Die Aufgabe ist, jeden Tag muss ein Stück aus dem Haushalt raus, das länger als zwei Jahre ungenutzt im Schrank liegt, die Regale verstopft oder zwecklos Kisten füllt. Von über 1000 kleinen und großen Teilen hatte ich mich 2012 getrennt. Viele Dinge verschenkte und spendete ich, manches konnte ich verkaufen. Der Mülleimer oder der Wertstoffhof waren die letzte Alternative. Bei einigen Dingen kamen mir auf dem Weg zum Mülleimer Bedenken ("Das ist doch viel zu schade!") oder Ideen zum neu verwerten.


Die erste Zahl der Neuauflage dieses Projekts ist 179!
182 Teile "zogen" im Januar aus, drei Teile zogen ein - alles dokumentiert und so komme ich zu meinem nächsten Vorsatz,


Vorsatz 2:

Tu dir was Gutes, solange du dich noch hast!


Diesen Spruch hörte ich vor Jahren von einer ehemalige Nachbarin.
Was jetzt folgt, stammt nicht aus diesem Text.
@[simp] theorem Die.setField_regs (x : Die) (d off hi lo v : Nat) :
    (x.setField d off hi lo v).regs = tput x.regs off (setBits (x.reg d off) hi lo v) := rfl
@[simp] theorem Die.setField_shadows (x : Die) (d off hi lo v : Nat) :
    (x.setField d off hi lo v).shadows = x.shadows := rfl
@[simp] theorem Die.setField_sec (x : Die) (d off hi lo v : Nat) :
    (x.setField d off hi lo v).sec = x.sec := rfl
@[simp] theorem Die.setField_ns (x : Die) (d off hi lo v : Nat) :
    (x.setField d off hi lo v).ns = x.ns := rfl
@[simp] theorem Die.setField_inReset (x : Die) (d off hi lo v : Nat) :
    (x.setField d off hi lo v).inReset = x.inReset := rfl
@[simp] theorem Die.setField_tiles (x : Die) (d off hi lo v : Nat) :
    (x.setField d off hi lo v).tiles = x.tiles := rfl
@[simp] theorem Die.setField_regions (x : Die) (d off hi lo v : Nat) :
    (x.setField d off hi lo v).regions = x.regions := rfl
@[simp] theorem Die.setField_queues (x : Die) (d off hi lo v : Nat) :
    (x.setField d off hi lo v).queues = x.queues := rfl
@[simp] theorem Die.setField_relay (x : Die) (d off hi lo v : Nat) :
    (x.setField d off hi lo v).relay = x.relay := rfl
@[simp] theorem Die.setField_incoming (x : Die) (d off hi lo v : Nat) :
    (x.setField d off hi lo v).incoming = x.incoming := rfl
@[simp] theorem Die.setField_reserves (x : Die) (d off hi lo v : Nat) :
    (x.setField d off hi lo v).reserves = x.reserves := rfl
@[simp] theorem Die.setField_eq (x : Die) (d off hi lo v : Nat) :
    (x.setField d off hi lo v).eq = x.eq := rfl
@[simp] theorem Die.setField_claims (x : Die) (d off hi lo v : Nat) :
    (x.setField d off hi lo v).claims = x.claims := rfl
@[simp] theorem Die.setField_interval (x : Die) (d off hi lo v : Nat) :
    (x.setField d off hi lo v).interval = x.interval := rfl
@[simp] theorem Die.setField_links (x : Die) (d off hi lo v : Nat) :
    (x.setField d off hi lo v).links = x.links := rfl
@[simp] theorem Die.setField_hold (x : Die) (d off hi lo v : Nat) :
    (x.setField d off hi lo v).hold = x.hold := rfl
@[simp] theorem Die.setField_job (x : Die) (d off hi lo v : Nat) :
    (x.setField d off hi lo v).job = x.job := rfl
@[simp] theorem Die.setField_armed (x : Die) (d off hi lo v : Nat) :
    (x.setField d off hi lo v).armed = x.armed := rfl
@[simp] theorem Die.setField_bank (x : Die) (d off hi lo v : Nat) :
    (x.setField d off hi lo v).bank = x.bank := rfl
@[simp] theorem Die.setField_stopped (x : Die) (d off hi lo v : Nat) :
    (x.setField d off hi lo v).stopped = x.stopped := rfl
@[simp] theorem Die.setField_outstanding (x : Die) (d off hi lo v : Nat) :
    (x.setField d off hi lo v).outstanding = x.outstanding := rfl
@[simp] theorem Die.setField_nextTag (x : Die) (d off hi lo v : Nat) :
    (x.setField d off hi lo v).nextTag = x.nextTag := rfl
@[simp] theorem Die.setField_cpTaken (x : Die) (d off hi lo v : Nat) :
    (x.setField d off hi lo v).cpTaken = x.cpTaken := rfl
@[simp] theorem Die.setField_numChanged (x : Die) (d off hi lo v : Nat) :
    (x.setField d off hi lo v).numChanged = x.numChanged := rfl
@[simp] theorem Die.setField_delivered (x : Die) (d off hi lo v : Nat) :
    (x.setField d off hi lo v).delivered = x.delivered := rfl
@[simp] theorem Die.setField_cameBy (x : Die) (d off hi lo v : Nat) :
    (x.setField d off hi lo v).cameBy = x.cameBy := rfl
@[simp] theorem Die.setField_deferred (x : Die) (d off hi lo v : Nat) :
    (x.setField d off hi lo v).deferred = x.deferred := rfl
@[simp] theorem Die.setField_mem (x : Die) (d off hi lo v : Nat) :
    (x.setField d off hi lo v).mem = x.mem := rfl
@[simp] theorem Die.setField_log (x : Die) (d off hi lo v : Nat) :
    (x.setField d off hi lo v).log = x.log := rfl
@[simp] theorem Die.setField_maintCount (x : Die) (d off hi lo v : Nat) :
    (x.setField d off hi lo v).maintCount = x.maintCount := rfl
@[simp] theorem Die.setField_maintDone (x : Die) (d off hi lo v : Nat) :
    (x.setField d off hi lo v).maintDone = x.maintDone := rfl
@[simp] theorem Die.setField_teleNext (x : Die) (d off hi lo v : Nat) :
    (x.setField d off hi lo v).teleNext = x.teleNext := rfl
@[simp] theorem Die.setField_powerSum (x : Die) (d off hi lo v : Nat) :
    (x.setField d off hi lo v).powerSum = x.powerSum := rfl
@[simp] theorem Die.setField_powerSums (x : Die) (d off hi lo v : Nat) :
    (x.setField d off hi lo v).powerSums = x.powerSums := rfl
@[simp] theorem Die.setField_ctx (x : Die) (d off hi lo v : Nat) :
    (x.setField d off hi lo v).ctx = x.ctx := rfl
@[simp] theorem Die.setField_meters (x : Die) (d off hi lo v : Nat) :
    (x.setField d off hi lo v).meters = x.meters := rfl
@[simp] theorem Die.setField_metered (x : Die) (d off hi lo v : Nat) :
    (x.setField d off hi lo v).metered = x.metered := rfl
@[simp] theorem Die.setField_horizonSet (x : Die) (d off hi lo v : Nat) :
    (x.setField d off hi lo v).horizonSet = x.horizonSet := rfl
@[simp] theorem Die.setField_fence (x : Die) (d off hi lo v : Nat) :
    (x.setField d off hi lo v).fence = x.fence := rfl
Ich fand ihn lohnenswert zu notieren und platzierte ihn, gut sichtbar, am Bildschirm meines Rechners, bis ich ihn verlor, ohne die Aussage umgesetzt zu haben. Nun fand ich das Post-it auf der Suche nach dem Entsorgungsstück des Tages zwischen meinen Mal- und Zeichenutensilien und wertete es als ein Zeichen!
Mein Ziel ist jeden Tag etwas kreatives für mich zu unternehmen:
  • zeichnen
  • malen
  • schneiden
  • falten
  • kleben
  • eine Ausstellung oder Galerie besuchen
Unterrichtsvorbereitung für den Kunstunterricht zählt nicht!
Stricken und Häkeln zählt auch nicht!
Nähen zählt auch nicht! Oder vielleicht doch? Ich glaube, diesen Punkt muss ich noch überdenken, vor allem weil ich meine im Sommer gekaufte Overlock-Maschine immer noch nicht ausprobiert habe! Was für eine Schande!!
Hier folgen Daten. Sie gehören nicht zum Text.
theorem State.setPort_sent (s : State) (p : Fin 2) (h : HostPort) : (s.setPort p h).sent = s.sent := by
  unfold State.setPort
  split <;> rfl

theorem State.port_emit (s : State) (e : Emission) (p : Fin 2) : (s.emit e).port p = s.port p := rfl

theorem readClear_fabLastErr (p : Fin 2) (s : State) (hon : s.germ.rails = .on) (hrec : s.inRecovery = false) :
    ∃ t, exec (.readClear (.bar0 p (BitVec.ofNat 20 bFabLastErr)) false) s = .next t
      ∧ t.sent = .regRead (.bar0 p (BitVec.ofNat 20 bFabLastErr)) ((s.port p).reg bFabLastErr &&& 0xFFFFFFFF) :: s.sent
      ∧ (t.port p).reg bFabLastErr = 0 ∧ t.dies = s.dies
      ∧ ∀ o, o ≠ bFabLastErr → (t.port p).reg o = (s.port p).reg o := by
  refine ⟨_, exec_readClear_fabLastErr hon hrec, ?_, ?_, (s.onlyHost_modPort p _).dies, fun o ho => ?_⟩
  · rw [State.emit_sent, State.modPort, State.setPort_sent]
  · rw [State.port_emit, State.modPort, State.port_setPort, HostPort.reg_setReg]
  · rw [State.port_emit, State.modPort, State.port_setPort, HostPort.reg_setReg_ne _ _ ho]

/-! ## The statement -/

/-- Settles O41: each access has its rule above, which says what it stores and that every other register stays. -/
theorem registersAreWrittenAndRead : Obligations.RegistersAreWrittenAndRead :=
  ⟨⟨registerWrite_die, moduleNumWrite_die, registerWrite_alloc0, registerWrite_fabWin⟩,
    readClear_die, readClear_fabLastErr⟩

end Sys2Proof.Machine

/-! # The predicate P0 (R70)

P0 holds no state: reading it does not consult the predicate file, and a result for it leaves the whole tile as it
was, so that it does not become a pending write either. -/

namespace Sys2Proof.Machine

@[simp] theorem Tile.readP_zero (y : Tile) : y.readP 0 = 0xFFFFFFFF := if_pos rfl

/-- The hypotheses are those under which `Tile.readReg_write` does not apply. -/
theorem Tile.write_of_predicate_zero (y : Tile) {w : Wr} (hk : w.kind = .p) (hi : w.idx = 0) : y.write w = y :=
  if_pos ⟨hk, hi⟩

/-- Settles O8: the rules of reading P0 and of writing a result for it. -/
theorem predicateZeroIsConstant : Obligations.PredicateZeroIsConstant :=
  fun y _ => ⟨y.readP_zero, y.write_of_predicate_zero⟩

end Sys2Proof.Machine

/-! # Results of the vector unit (R146, R180 to R193)

A vector instruction of a quiet tile has one result, or two for different registers. Each instruction's rule is its
plan, read as such results, and what merging a result into a register gives lane by lane, element by element or byte
by byte. -/

namespace Sys2Proof.Machine

/-! ## Merging one field, or a whole register -/

theorem field_getLsbD {b : Nat} (v : BitVec b) (i : Nat) {n j : Nat} (hj : j < b) (hn : b * n + j < 1024) :
    (v.setWidth 1024 <<< (b * i)).getLsbD (b * n + j) = (decide (n = i) && v.getLsbD j) := by
  rw [BitVec.getLsbD_shiftLeft, BitVec.getLsbD_setWidth]
  rcases Nat.lt_trichotomy n i with h | h | h
  · have : b * (n + 1) ≤ b * i := Nat.mul_le_mul_left _ h
    have h1 : b * n + j < b * i := by rw [Nat.mul_succ] at this; omega
    simp [h1, Nat.ne_of_lt h]
  · subst h
    have h1 : j < 1024 := by omega
    simp [hn, h1]
  · have : b * (i + 1) ≤ b * n := Nat.mul_le_mul_left _ h
    rw [Nat.mul_succ] at this
    have h1 : b ≤ b * n + j - b * i := by omega
    simp [Nat.ne_of_gt h, BitVec.getLsbD_of_ge v _ h1]

/-- The bits of field `n` after a masked merge of field `i`. -/
theorem field_merge_getLsbD (x : BitVec 1024) {b : Nat} (v : BitVec b) (i : Nat) {n j : Nat} (hj : j < b)
    (hn : b * n + j < 1024) :
    ((x &&& ~~~((BitVec.allOnes b).setWidth 1024 <<< (b * i)))
        ||| (v.setWidth 1024 <<< (b * i) &&& (BitVec.allOnes b).setWidth 1024 <<< (b * i))).getLsbD (b * n + j) =
      if n = i then v.getLsbD j else x.getLsbD (b * n + j) := by
  simp only [BitVec.getLsbD_or, BitVec.getLsbD_and, BitVec.getLsbD_not, field_getLsbD _ i hj hn, hn,
    BitVec.getLsbD_allOnes, hj]
  by_cases h : n = i <;> simp [h]

theorem allOnes_setWidth (b n : Nat) : (BitVec.allOnes b).setWidth n = BitVec.ofNat n (2 ^ b - 1) := by
  apply BitVec.eq_of_toNat_eq
  rw [BitVec.toNat_setWidth, BitVec.toNat_allOnes, BitVec.toNat_ofNat]

theorem mask_word : (0xFFFFFFFF : BitVec 1024) = (BitVec.allOnes 32).setWidth 1024 := (allOnes_setWidth 32 1024).symm

theorem mask_byte : (0xFF : BitVec 1024) = (BitVec.allOnes 8).setWidth 1024 := (allOnes_setWidth 8 1024).symm

/-- A lane after a masked merge of lane `i`. -/
theorem lane_merge_lane (x : BitVec 1024) (v : W32) (i : Nat) {n : Nat} (h : n < 32) :
    lane ((x &&& ~~~((0xFFFFFFFF : BitVec 1024) <<< (32 * i)))
        ||| (v.setWidth 1024 <<< (32 * i) &&& (0xFFFFFFFF : BitVec 1024) <<< (32 * i))) n =
      if n = i then v else lane x n := by
  apply BitVec.eq_of_getLsbD_eq
  intro j hj
  rw [lane_getLsbD _ _ _ hj, mask_word, field_merge_getLsbD x v i hj (by omega)]
  split
  · rfl
  · exact (lane_getLsbD _ _ _ hj).symm

theorem lane_merge_first (x : BitVec 1024) (v : W32) {n : Nat} (h : n < 32) :
    lane ((x &&& ~~~(0xFFFFFFFF : BitVec 1024)) ||| (v.setWidth 1024 &&& 0xFFFFFFFF)) n =
      if n = 0 then v else lane x n := by
  simpa only [Nat.mul_zero, BitVec.shiftLeft_zero] using lane_merge_lane x v 0 h

theorem byteOf_getLsbD (v : BitVec 1024) (n : Nat) {j : Nat} (h : j < 8) :
    (byteOf v.toNat n).getLsbD j = v.getLsbD (8 * n + j) := by
  rw [byteOf, BitVec.getLsbD_ofNat, Nat.testBit_shiftRight]
  simp [h, BitVec.getLsbD]

/-- A byte after a masked merge of byte `i`. -/
theorem byteOf_merge_byte (x : BitVec 1024) (v : Byte) (i : Nat) {n : Nat} (h : n < 128) :
    byteOf ((x &&& ~~~((0xFF : BitVec 1024) <<< (8 * i)))
        ||| (BitVec.ofNat 1024 (v.toNat * 2 ^ (8 * i)) &&& (0xFF : BitVec 1024) <<< (8 * i))).toNat n =
      if n = i then v else byteOf x.toNat n := by
  have hv : BitVec.ofNat 1024 (v.toNat * 2 ^ (8 * i)) = v.setWidth 1024 <<< (8 * i) := by
    apply BitVec.eq_of_toNat_eq
    simp only [BitVec.toNat_ofNat, BitVec.toNat_shiftLeft, BitVec.toNat_setWidth, Nat.shiftLeft_eq, Nat.mod_mul_mod]
  apply BitVec.eq_of_getLsbD_eq
  intro j hj
  rw [hv, byteOf_getLsbD _ _ hj, mask_byte, field_merge_getLsbD x v i hj (by omega)]
  split
  · rfl
  · exact (byteOf_getLsbD _ _ hj).symm

theorem merge_allLanes (x v : BitVec 1024) : (x &&& ~~~allLanes) ||| (v &&& allLanes) = v := by
  apply BitVec.eq_of_getLsbD_eq
  intro i hi
  simp only [allLanes, BitVec.getLsbD_or, BitVec.getLsbD_and, BitVec.getLsbD_not, BitVec.getLsbD_allOnes, hi,
    decide_true, Bool.not_true, Bool.and_false, Bool.and_true, Bool.false_or]

/-- A register of 32 bits takes the whole of a result for it. -/
theorem merge_low32 (x v : BitVec 1024) :
    ((x &&& ~~~(0xFFFFFFFF : BitVec 1024)) ||| (v &&& 0xFFFFFFFF)).setWidth 32 = v.setWidth 32 := by
  apply BitVec.eq_of_getLsbD_eq
  intro i hi
  have h1 : i < 1024 := by omega
  rw [mask_word]
  simp only [BitVec.getLsbD_setWidth, BitVec.getLsbD_or, BitVec.getLsbD_and, BitVec.getLsbD_not,
    BitVec.getLsbD_allOnes, hi, h1, decide_true, Bool.true_and, Bool.not_true, Bool.and_false, Bool.and_true,
    Bool.false_or]

theorem setWidth_1024_32 (v : W32) : (v.setWidth 1024).setWidth 32 = v :=
  BitVec.setWidth_setWidth_of_le v (by decide) |>.trans v.setWidth_eq

theorem setWidth_1024_inj {u v : W32} (h : u.setWidth 1024 = v.setWidth 1024) : u = v := by
  rw [← setWidth_1024_32 u, h, setWidth_1024_32]

/-- The bits of a predicate that is built from its lanes. -/
theorem predicate_getLsbD (p : Nat → Bool) {n : Nat} (h : n < 32) :
    ((BitVec.ofNat 1024 ((List.range 32).foldr (fun i n => (p i).toNat + 2 * n) 0)).setWidth 32).getLsbD n = p n := by
  have hp : (List.range 32).foldr (fun i n => (p i).toNat + 2 * n) 0 =
      (List.range' 0 32).foldr (fun i n => (p i).toNat % 2 ^ 1 + 2 ^ 1 * n) 0 := by
    rw [List.range_eq_range']
    congr 1
    funext i n
    cases p i <;> rfl
  have hb := foldr_pack_testBit 1 (fun i => (p i).toNat) 32 0 n 0 (by decide)
  rw [Nat.one_mul, Nat.add_zero, Nat.zero_add] at hb
  have h1 : n < 1024 := by omega
  rw [BitVec.getLsbD_setWidth, BitVec.getLsbD_ofNat, hp, hb]
  cases p n <;> simp [h, h1]

theorem ones_getLsbD {n : Nat} (h : n < 32) : (0xFFFFFFFF : W32).getLsbD n = true := by
  rw [show (0xFFFFFFFF : W32) = BitVec.allOnes 32 by decide, BitVec.getLsbD_allOnes, decide_eq_true h]

/-- An element after a merge of 32 whole elements, none left out. -/
theorem element_merge_all (x : BitVec 1024) {bits : Nat} (first : Nat) (f : Nat → Nat) {n : Nat}
    (hn : (n + 1) * bits ≤ 1024) :
    element ((x &&& ~~~packMask bits (bits * first) 0xFFFFFFFF)
        ||| (packAt bits (bits * first) f &&& packMask bits (bits * first) 0xFFFFFFFF)).toNat bits n =
      if first ≤ n ∧ n < first + 32 then f (n - first) % 2 ^ bits else element x.toNat bits n := by
  rw [element_merge _ _ _ _ hn]
  refine if_congr ⟨fun hs => ⟨hs.1, hs.2.1⟩, fun hs => ⟨hs.1, hs.2, ones_getLsbD ?_⟩⟩ rfl rfl
  omega

/-! ## Results of a quiet tile -/

/-- An instruction whose action is one result. -/
theorem Quiet.result {s : State} {q : TileForm} (h : Quiet s q) {path : Nat} {reads : List RegUse} {w : Wr}
    (hp : q.plan (s.setTile q.ref (s.tile q.ref)) (s.tile q.ref) =
      .run { path := path, reads := reads, results := [w] })
    (hk : w.kind ≠ .wb ∧ w.kind ≠ .acc) :
    ∃ z, issueTile q.ref q.unit q.op q.f q.plan q.after s = .next (q.after (s.setTile q.ref z))
      ∧ (s.tile q.ref).WroteOnly z [(w.kind, w.idx)]
      ∧ (¬ (w.kind = .p ∧ w.idx = 0) → z.readReg w.kind w.idx =
        if w.kind = .v then ((s.tile q.ref).readReg w.kind w.idx &&& ~~~w.mask) ||| (w.val &&& w.mask)
        else
          ((((s.tile q.ref).readReg w.kind w.idx &&& ~~~w.mask) ||| (w.val &&& w.mask)).setWidth 32).setWidth 1024) :=
  h.one hp rfl rfl List.nodup_nil rfl (fun _ hn => nomatch hn) rfl rfl rfl rfl rfl hk

theorem Quiet.result_v {s : State} {q : TileForm} (h : Quiet s q) {path idx lat : Nat} {reads : List RegUse}
    {mask val : BitVec 1024} (hp : q.plan (s.setTile q.ref (s.tile q.ref)) (s.tile q.ref) =
      .run { path := path, reads := reads, results := [⟨.v, idx, mask, lat, val⟩] }) :
    ∃ z, issueTile q.ref q.unit q.op q.f q.plan q.after s = .next (q.after (s.setTile q.ref z))
      ∧ (s.tile q.ref).WroteOnly z [(.v, idx)]
      ∧ z.readV idx = ((s.tile q.ref).readV idx &&& ~~~mask) ||| (val &&& mask) := by
  obtain ⟨z, hz, hw, hv⟩ := h.result hp ⟨nofun, nofun⟩
  exact ⟨z, hz, hw, hv (fun hn => nomatch hn.1)⟩

/-- A register of 32 bits after a result for all its bits. -/
theorem Quiet.result_word {s : State} {q : TileForm} (h : Quiet s q) {path : Nat} {reads : List RegUse} {w : Wr}
    (hp : q.plan (s.setTile q.ref (s.tile q.ref)) (s.tile q.ref) =
      .run { path := path, reads := reads, results := [w] })
    (hk : w.kind ≠ .wb ∧ w.kind ≠ .acc) (hv : w.kind ≠ .v) (hm : w.mask = 0xFFFFFFFF) :
    ∃ z, issueTile q.ref q.unit q.op q.f q.plan q.after s = .next (q.after (s.setTile q.ref z))
      ∧ (s.tile q.ref).WroteOnly z [(w.kind, w.idx)]
      ∧ (¬ (w.kind = .p ∧ w.idx = 0) → z.readReg w.kind w.idx = (w.val.setWidth 32).setWidth 1024) := by
  obtain ⟨z, hz, hw, hr⟩ := h.result hp hk
  refine ⟨z, hz, hw, fun h0 => ?_⟩
  rw [hr h0, if_neg hv, hm, merge_low32]

theorem Quiet.result_p {s : State} {q : TileForm} (h : Quiet s q) {path idx lat : Nat} {reads : List RegUse}
    {val : BitVec 1024} (hp : q.plan (s.setTile q.ref (s.tile q.ref)) (s.tile q.ref) =
      .run { path := path, reads := reads, results := [⟨.p, idx, 0xFFFFFFFF, lat, val⟩] }) :
    ∃ z, issueTile q.ref q.unit q.op q.f q.plan q.after s = .next (q.after (s.setTile q.ref z))
      ∧ (s.tile q.ref).WroteOnly z [(.p, idx)] ∧ (idx ≠ 0 → z.readP idx = val.setWidth 32) := by
  obtain ⟨z, hz, hw, hv⟩ := h.result_word hp ⟨nofun, nofun⟩ nofun rfl
  exact ⟨z, hz, hw, fun hi => setWidth_1024_inj (hv fun hn => hi hn.2)⟩

theorem Quiet.result_scalar {s : State} {q : TileForm} (h : Quiet s q) {path c lat : Nat} {reads : List RegUse}
    {v : W32} (hc : scalarWritable c = true) (hp : q.plan (s.setTile q.ref (s.tile q.ref)) (s.tile q.ref) =
      .run { path := path, reads := reads, results := [scalarResult c lat v] }) :
    ∃ z, issueTile q.ref q.unit q.op q.f q.plan q.after s = .next (q.after (s.setTile q.ref z))
      ∧ (s.tile q.ref).WroteOnly z [scalarReg c] ∧ z.readScalar c = v := by
  by_cases ha : c < 0x10
  · rw [scalarResult, if_pos ha] at hp
    obtain ⟨z, hz, hw, hv⟩ := h.result_word hp ⟨nofun, nofun⟩ nofun rfl
    refine ⟨z, hz, by rwa [scalarReg, if_pos ha], ?_⟩
    rw [Tile.readScalar, if_pos ha]
    exact (setWidth_1024_inj (hv fun hn => nomatch hn.1)).trans (setWidth_1024_32 v)
  · rw [scalarResult, if_neg ha] at hp
    obtain ⟨z, hz, hw, hv⟩ := h.result_word hp ⟨nofun, nofun⟩ nofun rfl
    have hs : c < 0x18 := by
      simp only [scalarWritable, decide_eq_true_eq] at hc
      omega
    refine ⟨z, hz, by rwa [scalarReg, if_neg ha], ?_⟩
    rw [Tile.readScalar, if_neg ha, if_pos hs]
    exact (setWidth_1024_inj (hv fun hn => nomatch hn.1)).trans (setWidth_1024_32 v)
Damit ich diesen Vorsatz nicht gleich wieder verwerfe und vergesse fing ich auch gleich damit an ihn zu gestalten, so groß, dass er gut sichtbar ist und nicht wieder so einfach verloren gehen kann. ;-)

Der Entwurf

Das Riesen-Post-it in Arbeit

Außerdem habe ich mir wieder eine Bahncard zugelegt und werde sie benutzen. Es gibt noch so viele Plätze, die ich gerne sehen möchte.

Die nächste große Reise kommt bestimmt.